* [Task description] Return the listing in full, word for word.

+++ The data +++

-- ==== Sys2Proof/Machine/Core.lean ====
section
/-! DEFINITION. The machine as the host runs it. -/

def Sys2Proof.core : Host.Core := { State := Sys2Proof.Machine.State, Fault := Sys2Proof.Machine.Fault, Refusal := Sys2Proof.Machine.Refusal, step := Sys2Proof.Machine.step, reset := Sys2Proof.Machine.State.reset }
end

+++

* [Answer space]
-- ==== Sys2Proof/Machine/Core.lean ====
section
/-! DEFINITION. The machine as the host runs it. -/

def Sys2Proof.core : Host.Core := { State := Sys2Proof.Machine.State, Fault := Sys2Proof.Machine.Fault, Refusal := Sys2Proof.Machine.Refusal, step := Sys2Proof.Machine.step, reset := Sys2Proof.Machine.State.reset }
end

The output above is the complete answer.